▶ [Required work] All lines holding the word "wraps" are to be copied from the records beneath.

▶ [Supplied information]
┄┄┄┄┄┄┄┄┄┄

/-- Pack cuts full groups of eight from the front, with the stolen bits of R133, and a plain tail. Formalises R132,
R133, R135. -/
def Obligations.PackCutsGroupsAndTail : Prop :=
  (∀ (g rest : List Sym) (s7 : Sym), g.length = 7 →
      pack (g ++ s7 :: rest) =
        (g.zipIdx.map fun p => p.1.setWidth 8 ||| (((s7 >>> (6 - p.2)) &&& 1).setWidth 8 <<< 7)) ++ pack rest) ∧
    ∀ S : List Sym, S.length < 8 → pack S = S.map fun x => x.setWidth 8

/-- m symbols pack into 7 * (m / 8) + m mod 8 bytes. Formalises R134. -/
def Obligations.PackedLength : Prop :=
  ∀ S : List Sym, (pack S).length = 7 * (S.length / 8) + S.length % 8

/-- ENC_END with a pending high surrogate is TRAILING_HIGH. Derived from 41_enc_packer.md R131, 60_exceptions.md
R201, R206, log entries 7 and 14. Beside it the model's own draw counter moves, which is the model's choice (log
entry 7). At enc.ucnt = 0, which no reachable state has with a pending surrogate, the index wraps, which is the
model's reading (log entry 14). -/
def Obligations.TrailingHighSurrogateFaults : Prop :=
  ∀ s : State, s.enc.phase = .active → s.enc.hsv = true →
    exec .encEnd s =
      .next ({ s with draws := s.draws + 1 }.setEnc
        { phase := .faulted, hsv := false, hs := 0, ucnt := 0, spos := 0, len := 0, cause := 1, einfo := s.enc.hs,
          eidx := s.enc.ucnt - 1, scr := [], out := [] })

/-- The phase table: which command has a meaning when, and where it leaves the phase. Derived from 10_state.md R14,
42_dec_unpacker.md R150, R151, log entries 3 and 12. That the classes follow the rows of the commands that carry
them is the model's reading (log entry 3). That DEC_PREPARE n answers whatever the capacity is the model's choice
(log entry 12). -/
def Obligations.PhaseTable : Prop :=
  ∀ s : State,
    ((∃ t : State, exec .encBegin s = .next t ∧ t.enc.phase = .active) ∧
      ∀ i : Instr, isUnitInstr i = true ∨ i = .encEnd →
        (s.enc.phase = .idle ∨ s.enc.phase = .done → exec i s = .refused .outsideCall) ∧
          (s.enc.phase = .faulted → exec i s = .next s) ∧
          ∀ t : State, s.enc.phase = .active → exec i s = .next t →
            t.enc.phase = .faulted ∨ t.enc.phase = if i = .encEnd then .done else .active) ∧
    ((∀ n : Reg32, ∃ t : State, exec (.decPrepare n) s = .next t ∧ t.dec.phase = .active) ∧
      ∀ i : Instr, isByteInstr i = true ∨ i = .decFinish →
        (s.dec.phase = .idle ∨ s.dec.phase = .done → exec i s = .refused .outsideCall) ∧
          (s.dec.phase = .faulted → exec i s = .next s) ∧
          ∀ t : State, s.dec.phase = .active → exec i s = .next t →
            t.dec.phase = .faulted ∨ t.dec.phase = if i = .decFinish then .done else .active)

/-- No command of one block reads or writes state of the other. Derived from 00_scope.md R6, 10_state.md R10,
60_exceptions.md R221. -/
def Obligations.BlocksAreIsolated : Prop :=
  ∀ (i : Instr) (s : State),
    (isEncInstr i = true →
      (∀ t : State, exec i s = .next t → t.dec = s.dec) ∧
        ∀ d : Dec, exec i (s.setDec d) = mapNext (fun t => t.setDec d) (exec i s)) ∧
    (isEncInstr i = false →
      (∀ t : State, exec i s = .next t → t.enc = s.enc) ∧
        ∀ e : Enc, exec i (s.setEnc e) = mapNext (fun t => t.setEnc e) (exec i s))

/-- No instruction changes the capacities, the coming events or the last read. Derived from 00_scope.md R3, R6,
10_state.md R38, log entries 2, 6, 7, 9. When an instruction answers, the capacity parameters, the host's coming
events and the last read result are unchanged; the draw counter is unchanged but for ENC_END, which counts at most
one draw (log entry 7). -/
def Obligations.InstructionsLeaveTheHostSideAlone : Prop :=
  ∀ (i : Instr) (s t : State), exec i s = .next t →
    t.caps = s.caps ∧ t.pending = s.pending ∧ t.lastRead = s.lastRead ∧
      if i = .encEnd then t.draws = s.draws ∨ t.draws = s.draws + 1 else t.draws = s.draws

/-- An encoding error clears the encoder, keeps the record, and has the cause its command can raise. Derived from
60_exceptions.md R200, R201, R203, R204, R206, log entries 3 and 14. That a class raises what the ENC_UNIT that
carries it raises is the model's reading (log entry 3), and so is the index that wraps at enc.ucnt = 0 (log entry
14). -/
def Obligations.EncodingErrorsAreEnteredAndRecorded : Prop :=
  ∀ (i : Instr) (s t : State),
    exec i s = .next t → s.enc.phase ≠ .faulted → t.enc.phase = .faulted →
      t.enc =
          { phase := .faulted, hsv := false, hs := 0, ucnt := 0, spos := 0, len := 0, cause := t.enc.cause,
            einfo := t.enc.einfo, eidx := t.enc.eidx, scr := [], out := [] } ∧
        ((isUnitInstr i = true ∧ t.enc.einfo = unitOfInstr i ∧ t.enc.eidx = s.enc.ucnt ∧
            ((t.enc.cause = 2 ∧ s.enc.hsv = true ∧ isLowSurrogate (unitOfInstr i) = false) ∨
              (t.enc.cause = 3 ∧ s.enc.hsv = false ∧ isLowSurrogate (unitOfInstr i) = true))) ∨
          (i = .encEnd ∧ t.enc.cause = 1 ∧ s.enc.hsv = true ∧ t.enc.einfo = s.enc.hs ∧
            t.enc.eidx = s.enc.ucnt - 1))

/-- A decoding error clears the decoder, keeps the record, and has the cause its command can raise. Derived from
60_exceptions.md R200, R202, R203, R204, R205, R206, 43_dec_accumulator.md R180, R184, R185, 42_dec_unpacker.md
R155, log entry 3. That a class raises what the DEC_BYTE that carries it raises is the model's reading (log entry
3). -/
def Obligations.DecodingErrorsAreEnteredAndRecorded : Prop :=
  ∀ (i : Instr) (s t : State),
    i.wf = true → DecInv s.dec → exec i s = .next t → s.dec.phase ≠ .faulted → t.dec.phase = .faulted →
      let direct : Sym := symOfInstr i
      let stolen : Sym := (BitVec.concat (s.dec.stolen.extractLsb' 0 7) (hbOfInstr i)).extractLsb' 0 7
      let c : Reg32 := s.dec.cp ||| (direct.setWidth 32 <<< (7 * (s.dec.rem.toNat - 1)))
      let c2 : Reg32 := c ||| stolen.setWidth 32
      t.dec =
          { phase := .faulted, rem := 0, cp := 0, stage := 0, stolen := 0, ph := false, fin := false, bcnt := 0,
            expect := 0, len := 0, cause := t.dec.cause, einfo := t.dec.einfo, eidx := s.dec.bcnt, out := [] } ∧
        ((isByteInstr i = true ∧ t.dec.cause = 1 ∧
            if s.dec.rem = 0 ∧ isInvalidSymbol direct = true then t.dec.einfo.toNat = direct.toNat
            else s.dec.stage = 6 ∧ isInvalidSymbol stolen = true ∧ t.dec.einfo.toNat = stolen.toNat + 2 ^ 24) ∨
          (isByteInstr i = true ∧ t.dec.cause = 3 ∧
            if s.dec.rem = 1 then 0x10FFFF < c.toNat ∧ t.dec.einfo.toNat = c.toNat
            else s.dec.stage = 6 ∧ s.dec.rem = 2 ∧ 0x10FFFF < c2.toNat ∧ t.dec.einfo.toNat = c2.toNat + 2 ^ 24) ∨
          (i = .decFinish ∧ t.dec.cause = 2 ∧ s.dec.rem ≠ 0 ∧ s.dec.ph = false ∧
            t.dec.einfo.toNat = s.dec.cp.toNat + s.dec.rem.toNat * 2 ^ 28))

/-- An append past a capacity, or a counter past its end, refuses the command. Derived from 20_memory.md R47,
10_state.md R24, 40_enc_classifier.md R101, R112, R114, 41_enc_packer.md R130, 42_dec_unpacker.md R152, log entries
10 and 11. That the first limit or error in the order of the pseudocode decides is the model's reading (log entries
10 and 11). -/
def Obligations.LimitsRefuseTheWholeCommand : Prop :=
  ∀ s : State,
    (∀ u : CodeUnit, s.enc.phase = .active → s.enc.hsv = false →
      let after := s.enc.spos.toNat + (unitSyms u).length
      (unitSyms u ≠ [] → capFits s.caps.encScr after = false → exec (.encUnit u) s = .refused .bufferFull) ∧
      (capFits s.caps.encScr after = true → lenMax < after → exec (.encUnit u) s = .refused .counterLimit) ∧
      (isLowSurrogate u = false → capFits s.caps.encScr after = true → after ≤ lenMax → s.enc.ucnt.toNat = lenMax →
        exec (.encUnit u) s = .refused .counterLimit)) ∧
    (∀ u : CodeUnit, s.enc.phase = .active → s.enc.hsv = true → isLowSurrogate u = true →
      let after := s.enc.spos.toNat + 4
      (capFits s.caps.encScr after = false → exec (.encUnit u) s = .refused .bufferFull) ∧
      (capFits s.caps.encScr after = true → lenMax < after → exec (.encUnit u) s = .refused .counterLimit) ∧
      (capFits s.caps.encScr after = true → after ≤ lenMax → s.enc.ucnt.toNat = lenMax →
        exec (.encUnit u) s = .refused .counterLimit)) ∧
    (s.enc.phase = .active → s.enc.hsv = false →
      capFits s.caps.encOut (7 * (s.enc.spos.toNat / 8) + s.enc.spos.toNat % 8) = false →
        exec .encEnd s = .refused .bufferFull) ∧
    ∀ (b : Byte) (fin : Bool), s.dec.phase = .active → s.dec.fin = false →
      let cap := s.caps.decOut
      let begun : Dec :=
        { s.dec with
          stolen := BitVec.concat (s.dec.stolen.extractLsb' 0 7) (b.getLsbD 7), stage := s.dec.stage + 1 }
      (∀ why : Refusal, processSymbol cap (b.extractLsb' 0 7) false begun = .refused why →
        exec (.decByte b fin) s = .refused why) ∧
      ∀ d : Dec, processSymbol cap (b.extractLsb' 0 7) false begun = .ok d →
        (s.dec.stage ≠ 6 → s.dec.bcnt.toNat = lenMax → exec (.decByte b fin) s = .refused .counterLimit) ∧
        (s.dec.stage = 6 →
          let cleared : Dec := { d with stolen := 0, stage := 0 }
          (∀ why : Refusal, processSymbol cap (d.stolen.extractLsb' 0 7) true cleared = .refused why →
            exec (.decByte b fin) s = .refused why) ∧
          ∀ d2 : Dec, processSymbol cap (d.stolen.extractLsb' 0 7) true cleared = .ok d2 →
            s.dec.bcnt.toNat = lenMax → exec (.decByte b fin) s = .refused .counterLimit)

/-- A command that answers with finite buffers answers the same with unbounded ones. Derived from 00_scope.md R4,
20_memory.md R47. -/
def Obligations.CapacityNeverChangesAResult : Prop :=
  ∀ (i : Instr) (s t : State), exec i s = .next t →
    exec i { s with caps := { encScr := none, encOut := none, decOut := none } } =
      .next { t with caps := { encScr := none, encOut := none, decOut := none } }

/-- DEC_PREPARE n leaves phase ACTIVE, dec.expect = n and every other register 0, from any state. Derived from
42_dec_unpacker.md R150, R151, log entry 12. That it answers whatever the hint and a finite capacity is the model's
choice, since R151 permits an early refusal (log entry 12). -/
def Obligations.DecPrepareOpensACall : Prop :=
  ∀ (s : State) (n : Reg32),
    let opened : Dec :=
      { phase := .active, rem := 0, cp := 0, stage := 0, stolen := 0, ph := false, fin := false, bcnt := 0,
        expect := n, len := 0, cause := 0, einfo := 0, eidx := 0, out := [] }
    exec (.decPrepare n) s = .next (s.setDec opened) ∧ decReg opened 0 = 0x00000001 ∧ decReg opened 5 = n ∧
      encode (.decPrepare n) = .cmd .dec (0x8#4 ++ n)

┄┄┄┄┄┄┄┄┄┄

▶ [Answer section]
entry 7). At enc.ucnt = 0, which no reachable state has with a pending surrogate, the index wraps, which is the
carries it raises is the model's reading (log entry 3), and so is the index that wraps at enc.ucnt = 0 (log entry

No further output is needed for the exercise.